Content starts

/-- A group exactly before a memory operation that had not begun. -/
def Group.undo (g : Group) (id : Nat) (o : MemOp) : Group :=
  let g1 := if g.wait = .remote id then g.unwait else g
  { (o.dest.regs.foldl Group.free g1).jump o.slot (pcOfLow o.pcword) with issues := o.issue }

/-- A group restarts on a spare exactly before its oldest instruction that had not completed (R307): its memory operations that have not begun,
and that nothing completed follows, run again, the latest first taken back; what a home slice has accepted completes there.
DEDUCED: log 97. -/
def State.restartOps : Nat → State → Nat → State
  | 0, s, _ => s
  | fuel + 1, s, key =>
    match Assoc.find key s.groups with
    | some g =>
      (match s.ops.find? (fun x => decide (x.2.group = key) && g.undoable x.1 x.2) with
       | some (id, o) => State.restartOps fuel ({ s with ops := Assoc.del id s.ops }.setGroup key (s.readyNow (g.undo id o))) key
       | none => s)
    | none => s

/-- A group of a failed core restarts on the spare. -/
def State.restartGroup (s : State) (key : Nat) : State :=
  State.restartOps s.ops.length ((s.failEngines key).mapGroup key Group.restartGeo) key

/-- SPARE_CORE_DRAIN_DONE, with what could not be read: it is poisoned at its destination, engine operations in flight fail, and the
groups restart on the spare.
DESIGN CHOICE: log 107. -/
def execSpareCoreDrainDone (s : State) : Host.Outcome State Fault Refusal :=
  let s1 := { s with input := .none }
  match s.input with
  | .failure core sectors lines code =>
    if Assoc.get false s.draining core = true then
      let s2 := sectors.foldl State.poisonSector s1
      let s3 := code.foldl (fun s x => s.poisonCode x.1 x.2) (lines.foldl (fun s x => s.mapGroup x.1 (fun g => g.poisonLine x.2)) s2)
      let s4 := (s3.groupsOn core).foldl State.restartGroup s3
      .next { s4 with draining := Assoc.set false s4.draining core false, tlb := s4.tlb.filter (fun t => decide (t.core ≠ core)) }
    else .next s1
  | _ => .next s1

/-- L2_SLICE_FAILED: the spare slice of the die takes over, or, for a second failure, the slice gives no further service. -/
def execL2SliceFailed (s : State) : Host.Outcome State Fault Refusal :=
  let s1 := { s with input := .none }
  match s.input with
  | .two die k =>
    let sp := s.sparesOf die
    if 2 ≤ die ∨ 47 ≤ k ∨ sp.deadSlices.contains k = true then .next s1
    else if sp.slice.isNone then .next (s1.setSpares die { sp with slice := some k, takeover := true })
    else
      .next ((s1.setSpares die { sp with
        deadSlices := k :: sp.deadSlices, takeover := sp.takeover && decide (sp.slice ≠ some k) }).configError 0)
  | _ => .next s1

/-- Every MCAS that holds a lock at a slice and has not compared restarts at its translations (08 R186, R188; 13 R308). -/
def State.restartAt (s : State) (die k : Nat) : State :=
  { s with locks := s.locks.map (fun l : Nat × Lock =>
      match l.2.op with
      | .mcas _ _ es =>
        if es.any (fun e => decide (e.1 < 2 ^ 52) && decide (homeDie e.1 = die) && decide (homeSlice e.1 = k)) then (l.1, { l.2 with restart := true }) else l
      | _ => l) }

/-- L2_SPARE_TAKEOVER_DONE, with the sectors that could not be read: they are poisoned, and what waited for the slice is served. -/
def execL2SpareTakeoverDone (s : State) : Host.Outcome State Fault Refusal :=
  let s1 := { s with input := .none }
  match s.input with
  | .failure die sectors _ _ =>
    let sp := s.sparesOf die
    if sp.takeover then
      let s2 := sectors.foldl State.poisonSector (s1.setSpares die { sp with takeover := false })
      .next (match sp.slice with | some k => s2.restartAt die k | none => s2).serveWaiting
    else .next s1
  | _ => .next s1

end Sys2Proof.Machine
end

Content ends
Content starts

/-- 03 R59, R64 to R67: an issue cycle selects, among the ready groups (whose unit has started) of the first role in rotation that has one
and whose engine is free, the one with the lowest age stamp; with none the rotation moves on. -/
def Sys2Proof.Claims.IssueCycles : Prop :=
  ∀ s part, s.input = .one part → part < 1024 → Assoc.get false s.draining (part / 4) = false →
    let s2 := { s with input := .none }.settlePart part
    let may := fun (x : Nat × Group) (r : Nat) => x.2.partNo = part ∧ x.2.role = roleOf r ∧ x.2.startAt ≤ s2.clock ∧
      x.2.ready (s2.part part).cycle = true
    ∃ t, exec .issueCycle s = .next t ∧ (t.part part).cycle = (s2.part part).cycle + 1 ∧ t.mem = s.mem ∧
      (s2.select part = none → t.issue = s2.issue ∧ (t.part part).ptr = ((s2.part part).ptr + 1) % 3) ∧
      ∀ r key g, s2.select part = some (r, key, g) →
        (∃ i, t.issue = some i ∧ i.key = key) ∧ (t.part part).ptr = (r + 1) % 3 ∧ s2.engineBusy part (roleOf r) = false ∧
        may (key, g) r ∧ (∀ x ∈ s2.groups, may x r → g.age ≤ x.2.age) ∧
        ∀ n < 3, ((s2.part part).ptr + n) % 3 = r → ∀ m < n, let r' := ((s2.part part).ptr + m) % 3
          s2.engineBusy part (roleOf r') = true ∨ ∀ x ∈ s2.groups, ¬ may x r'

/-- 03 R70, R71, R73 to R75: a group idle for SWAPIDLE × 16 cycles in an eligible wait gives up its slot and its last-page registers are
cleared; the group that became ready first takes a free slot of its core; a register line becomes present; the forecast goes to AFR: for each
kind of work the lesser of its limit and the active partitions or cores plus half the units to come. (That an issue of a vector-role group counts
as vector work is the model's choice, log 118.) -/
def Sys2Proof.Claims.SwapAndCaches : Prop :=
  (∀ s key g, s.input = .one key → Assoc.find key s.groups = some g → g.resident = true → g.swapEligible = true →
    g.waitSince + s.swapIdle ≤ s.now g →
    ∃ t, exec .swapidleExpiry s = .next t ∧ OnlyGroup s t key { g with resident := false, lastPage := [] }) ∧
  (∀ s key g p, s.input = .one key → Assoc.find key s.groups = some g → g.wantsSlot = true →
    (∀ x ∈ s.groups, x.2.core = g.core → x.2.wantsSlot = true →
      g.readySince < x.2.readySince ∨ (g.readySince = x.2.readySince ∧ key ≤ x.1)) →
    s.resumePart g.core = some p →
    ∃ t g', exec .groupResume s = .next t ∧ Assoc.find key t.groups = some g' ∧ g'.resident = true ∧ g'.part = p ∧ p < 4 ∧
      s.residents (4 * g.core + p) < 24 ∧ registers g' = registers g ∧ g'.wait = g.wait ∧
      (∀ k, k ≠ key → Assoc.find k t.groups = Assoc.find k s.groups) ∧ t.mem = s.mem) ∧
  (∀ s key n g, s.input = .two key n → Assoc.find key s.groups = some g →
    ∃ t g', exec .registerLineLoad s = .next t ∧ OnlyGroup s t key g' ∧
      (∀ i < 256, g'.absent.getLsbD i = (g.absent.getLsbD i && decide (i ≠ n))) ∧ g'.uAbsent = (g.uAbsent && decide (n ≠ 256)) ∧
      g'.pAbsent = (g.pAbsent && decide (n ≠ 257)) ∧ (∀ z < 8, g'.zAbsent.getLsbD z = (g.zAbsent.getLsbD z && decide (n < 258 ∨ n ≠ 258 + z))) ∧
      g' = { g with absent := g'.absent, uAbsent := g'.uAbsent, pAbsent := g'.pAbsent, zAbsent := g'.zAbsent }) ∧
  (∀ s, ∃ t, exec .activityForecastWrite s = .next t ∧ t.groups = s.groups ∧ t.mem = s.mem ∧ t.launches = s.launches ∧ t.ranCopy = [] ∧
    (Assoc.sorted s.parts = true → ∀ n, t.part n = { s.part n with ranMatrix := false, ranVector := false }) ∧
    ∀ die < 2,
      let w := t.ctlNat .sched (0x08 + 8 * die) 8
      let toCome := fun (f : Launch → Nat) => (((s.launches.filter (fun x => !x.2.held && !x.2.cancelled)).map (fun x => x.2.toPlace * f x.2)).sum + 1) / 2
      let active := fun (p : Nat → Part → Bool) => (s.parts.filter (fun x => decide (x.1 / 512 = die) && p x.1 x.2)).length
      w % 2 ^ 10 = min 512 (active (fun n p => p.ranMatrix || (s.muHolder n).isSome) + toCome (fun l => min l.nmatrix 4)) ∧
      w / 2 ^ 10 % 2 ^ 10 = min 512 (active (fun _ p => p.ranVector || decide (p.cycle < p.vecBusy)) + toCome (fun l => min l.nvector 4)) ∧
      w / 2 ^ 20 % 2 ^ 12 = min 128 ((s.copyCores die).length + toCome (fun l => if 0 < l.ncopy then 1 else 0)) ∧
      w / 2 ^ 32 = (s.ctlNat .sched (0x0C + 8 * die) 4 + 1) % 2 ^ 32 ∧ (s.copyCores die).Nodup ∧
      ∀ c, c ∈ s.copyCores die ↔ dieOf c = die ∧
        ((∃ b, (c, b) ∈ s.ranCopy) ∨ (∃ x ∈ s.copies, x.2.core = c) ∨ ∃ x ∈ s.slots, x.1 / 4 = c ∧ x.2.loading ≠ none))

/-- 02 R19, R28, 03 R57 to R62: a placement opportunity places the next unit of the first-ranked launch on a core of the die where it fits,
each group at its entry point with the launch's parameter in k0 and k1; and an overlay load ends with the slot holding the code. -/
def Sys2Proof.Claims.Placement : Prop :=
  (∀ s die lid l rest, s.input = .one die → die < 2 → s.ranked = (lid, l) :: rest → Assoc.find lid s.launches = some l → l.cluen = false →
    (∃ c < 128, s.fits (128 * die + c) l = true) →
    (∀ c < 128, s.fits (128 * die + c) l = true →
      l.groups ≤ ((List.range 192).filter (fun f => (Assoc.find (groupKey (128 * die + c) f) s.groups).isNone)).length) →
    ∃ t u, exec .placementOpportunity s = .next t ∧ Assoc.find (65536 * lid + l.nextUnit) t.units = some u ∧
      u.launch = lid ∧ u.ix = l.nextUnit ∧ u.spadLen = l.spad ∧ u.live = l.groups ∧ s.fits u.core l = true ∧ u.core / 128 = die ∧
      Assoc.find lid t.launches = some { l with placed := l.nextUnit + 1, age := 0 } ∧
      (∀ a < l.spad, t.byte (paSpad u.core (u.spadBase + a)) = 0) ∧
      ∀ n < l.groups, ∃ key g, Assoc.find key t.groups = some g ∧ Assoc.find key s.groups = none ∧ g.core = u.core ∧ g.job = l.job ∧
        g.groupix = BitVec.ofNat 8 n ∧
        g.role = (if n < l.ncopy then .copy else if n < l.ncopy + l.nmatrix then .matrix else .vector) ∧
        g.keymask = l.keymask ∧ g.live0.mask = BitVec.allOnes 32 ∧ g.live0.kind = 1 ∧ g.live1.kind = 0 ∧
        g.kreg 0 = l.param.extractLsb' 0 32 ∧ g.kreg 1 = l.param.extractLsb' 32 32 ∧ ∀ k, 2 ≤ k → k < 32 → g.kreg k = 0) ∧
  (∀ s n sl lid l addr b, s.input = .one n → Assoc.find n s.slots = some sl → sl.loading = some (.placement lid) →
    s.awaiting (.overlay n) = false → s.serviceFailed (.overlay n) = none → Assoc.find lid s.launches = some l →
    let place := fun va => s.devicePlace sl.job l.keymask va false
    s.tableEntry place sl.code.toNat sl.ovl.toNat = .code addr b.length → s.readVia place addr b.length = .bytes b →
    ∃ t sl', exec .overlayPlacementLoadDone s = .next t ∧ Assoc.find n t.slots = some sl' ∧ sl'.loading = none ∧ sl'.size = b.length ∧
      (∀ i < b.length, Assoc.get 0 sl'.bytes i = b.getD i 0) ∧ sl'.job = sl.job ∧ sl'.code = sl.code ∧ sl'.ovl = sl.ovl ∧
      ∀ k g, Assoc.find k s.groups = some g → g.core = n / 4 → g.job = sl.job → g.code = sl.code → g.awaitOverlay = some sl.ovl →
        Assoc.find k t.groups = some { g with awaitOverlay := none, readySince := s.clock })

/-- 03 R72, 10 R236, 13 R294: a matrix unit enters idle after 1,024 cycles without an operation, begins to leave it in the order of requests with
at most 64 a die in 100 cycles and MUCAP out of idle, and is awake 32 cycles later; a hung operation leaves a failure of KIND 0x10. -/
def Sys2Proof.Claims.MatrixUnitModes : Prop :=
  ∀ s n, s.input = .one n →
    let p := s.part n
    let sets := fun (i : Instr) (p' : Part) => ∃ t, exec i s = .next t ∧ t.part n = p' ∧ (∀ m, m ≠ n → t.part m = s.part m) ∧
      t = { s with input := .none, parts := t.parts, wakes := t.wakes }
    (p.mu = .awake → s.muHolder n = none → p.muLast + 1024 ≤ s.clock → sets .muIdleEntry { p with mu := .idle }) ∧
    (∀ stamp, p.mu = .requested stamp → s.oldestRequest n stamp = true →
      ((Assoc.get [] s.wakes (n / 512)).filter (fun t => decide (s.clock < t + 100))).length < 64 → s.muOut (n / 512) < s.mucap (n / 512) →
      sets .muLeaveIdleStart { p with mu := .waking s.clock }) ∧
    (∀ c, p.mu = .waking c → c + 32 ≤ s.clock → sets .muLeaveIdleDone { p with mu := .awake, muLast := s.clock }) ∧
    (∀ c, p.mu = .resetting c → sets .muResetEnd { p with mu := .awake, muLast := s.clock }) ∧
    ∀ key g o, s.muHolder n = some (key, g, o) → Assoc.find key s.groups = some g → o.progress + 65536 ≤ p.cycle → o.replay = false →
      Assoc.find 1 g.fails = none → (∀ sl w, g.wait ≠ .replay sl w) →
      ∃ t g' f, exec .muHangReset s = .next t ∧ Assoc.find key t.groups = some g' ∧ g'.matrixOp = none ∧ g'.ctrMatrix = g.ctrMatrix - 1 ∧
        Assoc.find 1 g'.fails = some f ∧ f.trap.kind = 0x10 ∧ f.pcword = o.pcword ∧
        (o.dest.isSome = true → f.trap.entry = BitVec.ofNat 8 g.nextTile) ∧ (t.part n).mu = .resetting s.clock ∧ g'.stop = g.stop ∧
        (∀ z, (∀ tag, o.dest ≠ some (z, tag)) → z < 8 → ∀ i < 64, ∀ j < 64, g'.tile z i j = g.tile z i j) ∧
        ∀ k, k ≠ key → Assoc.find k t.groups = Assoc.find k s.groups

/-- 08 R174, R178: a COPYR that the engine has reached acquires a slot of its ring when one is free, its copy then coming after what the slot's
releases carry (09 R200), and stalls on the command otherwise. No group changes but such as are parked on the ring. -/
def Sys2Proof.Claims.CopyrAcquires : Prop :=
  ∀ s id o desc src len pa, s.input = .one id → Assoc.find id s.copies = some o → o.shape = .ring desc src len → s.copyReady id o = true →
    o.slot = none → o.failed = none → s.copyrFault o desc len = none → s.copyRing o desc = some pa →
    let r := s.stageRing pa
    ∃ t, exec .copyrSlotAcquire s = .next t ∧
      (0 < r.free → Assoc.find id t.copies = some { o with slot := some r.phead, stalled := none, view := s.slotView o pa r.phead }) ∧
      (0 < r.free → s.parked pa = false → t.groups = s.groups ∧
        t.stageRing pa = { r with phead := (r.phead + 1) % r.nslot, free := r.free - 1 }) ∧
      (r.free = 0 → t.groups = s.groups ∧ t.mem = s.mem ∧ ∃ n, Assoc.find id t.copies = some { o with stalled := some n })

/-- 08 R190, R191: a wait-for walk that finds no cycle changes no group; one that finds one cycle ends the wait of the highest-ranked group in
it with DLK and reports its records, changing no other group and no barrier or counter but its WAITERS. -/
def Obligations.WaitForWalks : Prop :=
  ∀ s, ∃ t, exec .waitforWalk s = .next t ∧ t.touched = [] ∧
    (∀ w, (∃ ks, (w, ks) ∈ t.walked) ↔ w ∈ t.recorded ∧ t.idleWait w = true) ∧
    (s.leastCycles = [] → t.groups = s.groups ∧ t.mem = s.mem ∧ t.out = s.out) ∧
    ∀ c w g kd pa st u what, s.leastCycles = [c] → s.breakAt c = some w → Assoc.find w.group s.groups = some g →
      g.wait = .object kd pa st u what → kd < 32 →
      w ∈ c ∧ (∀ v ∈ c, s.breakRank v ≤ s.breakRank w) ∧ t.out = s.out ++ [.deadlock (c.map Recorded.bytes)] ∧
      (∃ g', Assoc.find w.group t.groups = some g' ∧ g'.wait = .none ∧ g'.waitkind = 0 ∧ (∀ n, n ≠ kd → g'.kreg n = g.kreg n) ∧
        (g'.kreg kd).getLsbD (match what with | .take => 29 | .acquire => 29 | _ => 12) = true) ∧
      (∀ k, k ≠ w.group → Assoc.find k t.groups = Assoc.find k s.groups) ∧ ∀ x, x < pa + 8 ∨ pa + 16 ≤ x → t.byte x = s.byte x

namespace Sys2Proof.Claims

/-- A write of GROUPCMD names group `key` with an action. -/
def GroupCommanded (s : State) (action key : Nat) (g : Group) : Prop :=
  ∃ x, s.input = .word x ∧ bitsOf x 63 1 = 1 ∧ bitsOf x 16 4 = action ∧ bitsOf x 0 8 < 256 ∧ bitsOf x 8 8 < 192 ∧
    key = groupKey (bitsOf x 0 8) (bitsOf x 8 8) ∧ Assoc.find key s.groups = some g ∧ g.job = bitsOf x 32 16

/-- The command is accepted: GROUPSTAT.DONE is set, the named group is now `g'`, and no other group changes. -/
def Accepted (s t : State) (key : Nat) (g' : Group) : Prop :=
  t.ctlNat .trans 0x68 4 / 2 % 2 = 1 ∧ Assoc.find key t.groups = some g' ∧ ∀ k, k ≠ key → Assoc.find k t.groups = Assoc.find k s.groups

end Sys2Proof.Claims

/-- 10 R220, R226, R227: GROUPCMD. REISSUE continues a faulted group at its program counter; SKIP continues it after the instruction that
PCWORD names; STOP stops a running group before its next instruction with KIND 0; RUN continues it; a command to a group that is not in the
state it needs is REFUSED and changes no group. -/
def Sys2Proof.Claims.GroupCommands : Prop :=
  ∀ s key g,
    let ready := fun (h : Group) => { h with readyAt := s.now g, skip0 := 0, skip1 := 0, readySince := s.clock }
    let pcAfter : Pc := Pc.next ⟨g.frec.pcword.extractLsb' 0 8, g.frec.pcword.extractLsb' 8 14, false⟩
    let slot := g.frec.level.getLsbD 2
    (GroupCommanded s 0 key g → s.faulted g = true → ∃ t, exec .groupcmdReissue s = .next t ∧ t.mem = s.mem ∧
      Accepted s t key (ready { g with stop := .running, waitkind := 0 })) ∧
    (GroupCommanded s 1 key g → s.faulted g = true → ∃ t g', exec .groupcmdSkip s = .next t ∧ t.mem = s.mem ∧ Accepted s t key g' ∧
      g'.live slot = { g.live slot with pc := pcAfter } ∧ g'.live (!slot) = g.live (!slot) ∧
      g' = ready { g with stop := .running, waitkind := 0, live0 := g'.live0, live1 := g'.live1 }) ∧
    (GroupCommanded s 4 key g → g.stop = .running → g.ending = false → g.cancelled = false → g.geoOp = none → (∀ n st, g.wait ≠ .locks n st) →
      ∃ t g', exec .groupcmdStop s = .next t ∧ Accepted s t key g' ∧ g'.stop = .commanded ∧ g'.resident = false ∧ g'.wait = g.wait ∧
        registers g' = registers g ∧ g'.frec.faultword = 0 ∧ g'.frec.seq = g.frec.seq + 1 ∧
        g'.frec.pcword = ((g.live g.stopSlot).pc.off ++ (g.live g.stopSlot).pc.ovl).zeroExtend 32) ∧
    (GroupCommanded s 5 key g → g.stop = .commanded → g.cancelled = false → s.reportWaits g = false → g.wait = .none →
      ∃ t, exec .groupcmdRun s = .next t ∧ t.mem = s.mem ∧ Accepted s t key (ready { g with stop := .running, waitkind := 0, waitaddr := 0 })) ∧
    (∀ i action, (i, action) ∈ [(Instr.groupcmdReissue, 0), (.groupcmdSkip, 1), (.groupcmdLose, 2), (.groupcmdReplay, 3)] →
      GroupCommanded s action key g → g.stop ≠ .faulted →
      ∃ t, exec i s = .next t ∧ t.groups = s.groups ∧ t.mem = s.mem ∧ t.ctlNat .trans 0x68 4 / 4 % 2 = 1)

Content ends

Your task.
The stretch of entries above that starts with the line containing "if Assoc.get false" and goes on through the line containing "let s3 := code.foldl" is to be transcribed exactly, and no other line is to be transcribed.

Answer area.
    if Assoc.get false s.draining core = true then
      let s2 := sectors.foldl State.poisonSector s1
      let s3 := code.foldl (fun s x => s.poisonCode x.1 x.2) (lines.foldl (fun s x => s.mapGroup x.1 (fun g => g.poisonLine x.2)) s2)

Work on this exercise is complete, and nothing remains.